Здесь Пушкин пропустил одну интересную деталь, может быть, потому, что Карамзин о том не упомянул. Ставя в упрек Годунову, что он «зять Малюты», интриган-князь забыл о том, что его «любезный» младший брат Дмитрий Иванович Шуйский (1560–1612) был женат также на дочери Малюты Скуратова (ум.1573) — Екатерине. Так что чванливый Шуйский то же оказывался родственником «палача» — Малюты Скуратова.
В первом действии, в указанном диалоге двух родовитых исторических персонажей, Пушкин сумел диагностировать страшную болезнь средневековой Руси: патологическое самомнение, родовую гордыню «званых и именитых», тех, кто близко стоял к кормилу власти, а порой ею и распоряжался, но кто думал только о своих «исторических правах» и готов был тешить фамильную спесь любыми способами, даже если они не только не отвечали нуждам государства, но им и противоречили.

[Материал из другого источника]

/-- A cell word whose opcode is not NOP, whatever its slot (R58). -/
def decodeCellOp (x : BitVec 32) : Except Reject Instr :=
  match fld x 24 8 with
  | 0x01 => if fld x 0 1 == 0 then checked (.fadd (bits x 18 6) (bits x 12 6) (bits x 6 6) (bits x 3 3) (bit x 2) (bit x 1))
      else .error .badField
  | 0x02 => if fld x 0 1 == 0 then checked (.fsub (bits x 18 6) (bits x 12 6) (bits x 6 6) (bits x 3 3) (bit x 2) (bit x 1))
      else .error .badField
  | 0x03 => checked (.fmul (bits x 18 6) (bits x 12 6) (bits x 6 6) (bits x 3 3) (bit x 2) (bit x 1) (bit x 0))
  | 0x04 => checked (.fma (bits x 18 6) (bits x 12 6) (bits x 6 6) (bits x 3 3) (bit x 2) (bit x 1) (bit x 0))
  | 0x05 => if fld x 0 1 == 0 then checked (.fmin (bits x 18 6) (bits x 12 6) (bits x 6 6) (bits x 3 3) (bit x 2) (bit x 1))
      else .error .badField
  | 0x06 => if fld x 0 1 == 0 then checked (.fmax (bits x 18 6) (bits x 12 6) (bits x 6 6) (bits x 3 3) (bit x 2) (bit x 1))
      else .error .badField
  | 0x08 => if fld x 0 1 == 0 then checked (.fcmpEq (bits x 18 6) (bits x 12 6) (bits x 6 6) (bits x 3 3) (bit x 2) (bit x 1))
      else .error .badField
  | 0x09 => if fld x 0 1 == 0 then checked (.fcmpNe (bits x 18 6) (bits x 12 6) (bits x 6 6) (bits x 3 3) (bit x 2) (bit x 1))
      else .error .badField
  | 0x0A => if fld x 0 1 == 0 then checked (.fcmpLt (bits x 18 6) (bits x 12 6) (bits x 6 6) (bits x 3 3) (bit x 2) (bit x 1))
      else .error .badField
  | 0x0B => if fld x 0 1 == 0 then checked (.fcmpLe (bits x 18 6) (bits x 12 6) (bits x 6 6) (bits x 3 3) (bit x 2) (bit x 1))
      else .error .badField
  | 0x0C => if fld x 0 1 == 0 && fld x 6 6 == 0 then checked (.frcp (bits x 18 6) (bits x 12 6) (bits x 3 3) (bit x 2) (bit x 1))
      else .error .badField
  | 0x0D => if fld x 0 1 == 0 && fld x 6 6 == 0 then checked (.frsq (bits x 18 6) (bits x 12 6) (bits x 3 3) (bit x 2) (bit x 1))
      else .error .badField
  | 0x0E => if fld x 0 1 == 0 && fld x 6 6 == 0 then checked (.fsqrt (bits x 18 6) (bits x 12 6) (bits x 3 3) (bit x 2) (bit x 1))
      else .error .badField
  | 0x0F => if fld x 0 1 == 0 && fld x 6 6 == 0 then checked (.fex2 (bits x 18 6) (bits x 12 6) (bits x 3 3) (bit x 2) (bit x 1))
      else .error .badField
  | 0x10 => if fld x 0 1 == 0 && fld x 6 6 == 0 then checked (.flg2 (bits x 18 6) (bits x 12 6) (bits x 3 3) (bit x 2) (bit x 1))
      else .error .badField
  | 0x12 => if fld x 0 1 == 0 then checked (.hadd2 (bits x 18 6) (bits x 12 6) (bits x 6 6) (bits x 3 3) (bit x 2) (bit x 1))
      else .error .badField
  | 0x13 => checked (.hfma2 (bits x 18 6) (bits x 12 6) (bits x 6 6) (bits x 3 3) (bit x 2) (bit x 1) (bit x 0))
  | 0x14 => checked (.bfma2 (bits x 18 6) (bits x 12 6) (bits x 6 6) (bits x 3 3) (bit x 2) (bit x 1) (bit x 0))
  | 0x18 => if fld x 6 6 == 0 then checked (.cvtF16F32 (bits x 18 6) (bits x 12 6) (bits x 3 3) (bit x 2) (bit x 1) (bit x 0))
      else .error .badField
  | 0x19 => if fld x 6 6 == 0 then checked (.cvtF32F16 (bits x 18 6) (bits x 12 6) (bits x 3 3) (bit x 2) (bit x 1) (bit x 0))
      else .error .badField
  | 0x1A => if fld x 6 6 == 0 then checked (.cvtBf16F32 (bits x 18 6) (bits x 12 6) (bits x 3 3) (bit x 2) (bit x 1) (bit x 0))
      else .error .badField
  | 0x1B => if fld x 6 6 == 0 then checked (.cvtF32Bf16 (bits x 18 6) (bits x 12 6) (bits x 3 3) (bit x 2) (bit x 1) (bit x 0))
      else .error .badField
  | 0x1C => if fld x 0 1 == 0 then checked (.cvtE4m3F32 (bits x 18 6) (bits x 12 6) (bits x 6 6) (bits x 3 3) (bit x 2) (bit x 1))
      else .error .badField
  | 0x1D => if fld x 0 1 == 0 then checked (.cvtE5m2F32 (bits x 18 6) (bits x 12 6) (bits x 6 6) (bits x 3 3) (bit x 2) (bit x 1))
      else .error .badField
  | 0x1E => if fld x 0 1 == 0 then checked (.cvtF32E4m3 (bits x 18 6) (bits x 12 6) (bits x 6 6) (bits x 3 3) (bit x 2) (bit x 1))
      else .error .badField
  | 0x1F => if fld x 0 1 == 0 then checked (.cvtF32E5m2 (bits x 18 6) (bits x 12 6) (bits x 6 6) (bits x 3 3) (bit x 2) (bit x 1))
      else .error .badField
  | 0x20 => if fld x 0 1 == 0 && fld x 6 6 == 0 then checked (.cvtI32F32 (bits x 18 6) (bits x 12 6) (bits x 3 3) (bit x 2) (bit x 1))
      else .error .badField
  | 0x21 => if fld x 0 1 == 0 && fld x 6 6 == 0 then checked (.cvtF32I32 (bits x 18 6) (bits x 12 6) (bits x 3 3) (bit x 2) (bit x 1))
      else .error .badField
  | 0x28 => checked (.iadd (bits x 18 6) (bits x 12 6) (bits x 6 6) (bits x 3 3) (bit x 2) (bit x 1) (bit x 0))
  | 0x29 => checked (.isub (bits x 18 6) (bits x 12 6) (bits x 6 6) (bits x 3 3) (bit x 2) (bit x 1) (bit x 0))
  | 0x2A => if fld x 0 1 == 0 then checked (.imul (bits x 18 6) (bits x 12 6) (bits x 6 6) (bits x 3 3) (bit x 2) (bit x 1))
      else .error .badField
  | 0x2B => if fld x 0 1 == 0 then checked (.imad (bits x 18 6) (bits x 12 6) (bits x 6 6) (bits x 3 3) (bit x 2) (bit x 1))
      else .error .badField
  | 0x2C => if fld x 0 1 == 0 && fld x 6 6 == 0 then checked (.iabs (bits x 18 6) (bits x 12 6) (bits x 3 3) (bit x 2) (bit x 1))
      else .error .badField
  | 0x2D => checked (.imin (bits x 18 6) (bits x 12 6) (bits x 6 6) (bits x 3 3) (bit x 2) (bit x 1) (bit x 0))
  | 0x2E => checked (.imax (bits x 18 6) (bits x 12 6) (bits x 6 6) (bits x 3 3) (bit x 2) (bit x 1) (bit x 0))
  | 0x2F => checked (.cellAnd (bits x 18 6) (bits x 12 6) (bits x 6 6) (bits x 3 3) (bit x 2) (bit x 1) (bit x 0))
  | 0x30 => checked (.cellOr (bits x 18 6) (bits x 12 6) (bits x 6 6) (bits x 3 3) (bit x 2) (bit x 1) (bit x 0))
  | 0x31 => checked (.cellXor (bits x 18 6) (bits x 12 6) (bits x 6 6) (bits x 3 3) (bit x 2) (bit x 1) (bit x 0))
  | 0x32 => checked (.cellShl (bits x 18 6) (bits x 12 6) (bits x 6 6) (bits x 3 3) (bit x 2) (bit x 1) (bit x 0))
  | 0x33 => checked (.cellShr (bits x 18 6) (bits x 12 6) (bits x 6 6) (bits x 3 3) (bit x 2) (bit x 1) (bit x 0))
  | 0x34 => checked (.cellSra (bits x 18 6) (bits x 12 6) (bits x 6 6) (bits x 3 3) (bit x 2) (bit x 1) (bit x 0))
  | 0x38 => checked (.icmpEq (bits x 18 6) (bits x 12 6) (bits x 6 6) (bits x 3 3) (bit x 2) (bit x 1) (bit x 0))
  | 0x39 => checked (.icmpNe (bits x 18 6) (bits x 12 6) (bits x 6 6) (bits x 3 3) (bit x 2) (bit x 1) (bit x 0))
  | 0x3A => checked (.icmpLt (bits x 18 6) (bits x 12 6) (bits x 6 6) (bits x 3 3) (bit x 2) (bit x 1) (bit x 0))
  | 0x3B => checked (.icmpLtn (bits x 18 6) (bits x 12 6) (bits x 6 6) (bits x 3 3) (bit x 2) (bit x 1) (bit x 0))
  | 0x3C => if fld x 0 1 == 0 then checked (.cellSel (bits x 18 6) (bits x 12 6) (bits x 6 6) (bits x 3 3) (bit x 2) (bit x 1))
      else .error .badField
  | 0x3D => checked (.mov (bits x 18 6) (bits x 12 6) (bits x 6 6) (bits x 3 3) (bit x 2) (bit x 1) (bit x 0))
  | 0x40 => checked (.ldc (bits x 18 6) (bits x 12 6) (bits x 6 6) (bits x 3 3) (bit x 2) (bit x 1) (bit x 0))
  | 0x41 => if fld x 1 2 == 0 then checked (.stc (bits x 18 6) (bits x 12 6) (bits x 6 6) (bits x 3 3) (bit x 0))
      else .error .badField
  | 0x42 => if fld x 0 1 == 0 then checked (.vgath (bits x 18 6) (bits x 12 6) (bits x 6 6) (bits x 3 3) (bit x 2) (bit x 1))
      else .error .badField
  | 0x43 => if fld x 0 3 == 0 then checked (.vscat (bits x 18 6) (bits x 12 6) (bits x 6 6) (bits x 3 3))
      else .error .badField
  | 0x48 => if fld x 0 1 == 0 && fld x 6 6 == 0 then checked (.vredAdd (bits x 18 6) (bits x 12 6) (bits x 3 3) (bit x 2) (bit x 1))
      else .error .badField
  | 0x49 => if fld x 0 1 == 0 && fld x 6 6 == 0 then checked (.vredMax (bits x 18 6) (bits x 12 6) (bits x 3 3) (bit x 2) (bit x 1))
      else .error .badField
  | 0x4A => if fld x 0 1 == 0 && fld x 6 6 == 0 then checked (.vredMin (bits x 18 6) (bits x 12 6) (bits x 3 3) (bit x 2) (bit x 1))
      else .error .badField
  | 0x4B => if fld x 0 1 == 0 && fld x 6 6 == 0 then checked (.vredOr (bits x 18 6) (bits x 12 6) (bits x 3 3) (bit x 2) (bit x 1))
      else .error .badField
  | 0x4C => if fld x 0 1 == 0 then checked (.vperm (bits x 18 6) (bits x 12 6) (bits x 6 6) (bits x 3 3) (bit x 2) (bit x 1))
      else .error .badField
  | 0x4D => checked (.vbcast (bits x 18 6) (bits x 12 6) (bits x 6 6) (bits x 3 3) (bit x 2) (bit x 1) (bit x 0))
  | 0x50 => if fld x 0 2 == 0 then checked (.flag (bits x 18 6) (bits x 12 6) (bits x 6 6) (bits x 3 3) (bit x 2))
      else .error .badField
  | 0x51 => if fld x 0 1 == 0 && fld x 6 6 == 0 then checked (.srng (bits x 18 6) (bits x 12 6) (bits x 3 3) (bit x 2) (bit x 1))
      else .error .badField
  | 0x52 => if fld x 0 1 == 0 && fld x 6 6 == 0 then checked (.rkval (bits x 18 6) (bits x 12 6) (bits x 3 3) (bit x 2) (bit x 1))
      else .error .badField
  | 0x53 => checked (.optupd (bits x 18 6) (bits x 12 6) (bits x 6 6) (bits x 3 3) (bit x 2) (bit x 1) (bit x 0))
  | 0xC0 => if fld x 1 2 == 0 then checked (.mma (bits x 18 6) (bits x 12 6) (bits x 6 6) (bits x 3 3) (bit x 0))
      else .error .badField
  | 0xC1 => if fld x 0 3 == 0 then checked (.mmaSel (bits x 18 6) (bits x 12 6) (bits x 6 6) (bits x 3 3))
      else .error .badField
  | 0xC2 => if fld x 1 2 == 0 then checked (.mmaNeg (bits x 18 6) (bits x 12 6) (bits x 6 6) (bits x 3 3) (bit x 0))
      else .error .badField
  | 0xC3 => if fld x 0 3 == 0 && fld x 6 12 == 0 then checked (.aclr (bits x 18 6) (bits x 3 3))
      else .error .badField
  | 0xC4 => if fld x 0 1 == 0 && fld x 6 6 == 0 then checked (.amov (bits x 18 6) (bits x 12 6) (bits x 3 3) (bit x 2) (bit x 1))
      else .error .badField
  | 0xC5 => if fld x 0 1 == 0 && fld x 6 6 == 0 then checked (.ald (bits x 18 6) (bits x 12 6) (bits x 3 3) (bit x 2) (bit x 1))
      else .error .badField
  | 0xC6 => checked (.arnd (bits x 18 6) (bits x 12 6) (bits x 6 6) (bits x 3 3) (bit x 2) (bit x 1) (bit x 0))
  | 0xC7 => if fld x 0 3 == 0 then checked (.racc (bits x 18 6) (bits x 12 6) (bits x 6 6) (bits x 3 3))
      else .error .badField
  | op => if 0xE0 ≤ op then .error .extension else .error .reserved

/-- A cell opcode a cell slot accepts (R53). -/
def cellAccepts (s : CellSlot) (op : Nat) : Bool :=
  match s with
  | .va => op ≤ 0x52 || 0xE0 ≤ op
  | .vb => op ≤ 0x53 || 0xE0 ≤ op
  | .mx => op == 0 || (0xC0 ≤ op && op ≤ 0xC7) || 0xE0 ≤ op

Годунов «не ровня нам», и «мы имели право наследовать Фёодору» — вот резюме той беседы, которая имела место в драме Пушкина между Воротынским и Шуйским.
Это был сильнейший импульс, формировавший неприятие Годунова ещё до того, как он занял престол. Пушкин очень точно передал настроения родовитого боярства, которое устами Шуйского выразило бытующие в этой среде намерения: «Когда Борис хитрить не перестанет, давай народ искусно волновать, пускай они оставят Годунова...»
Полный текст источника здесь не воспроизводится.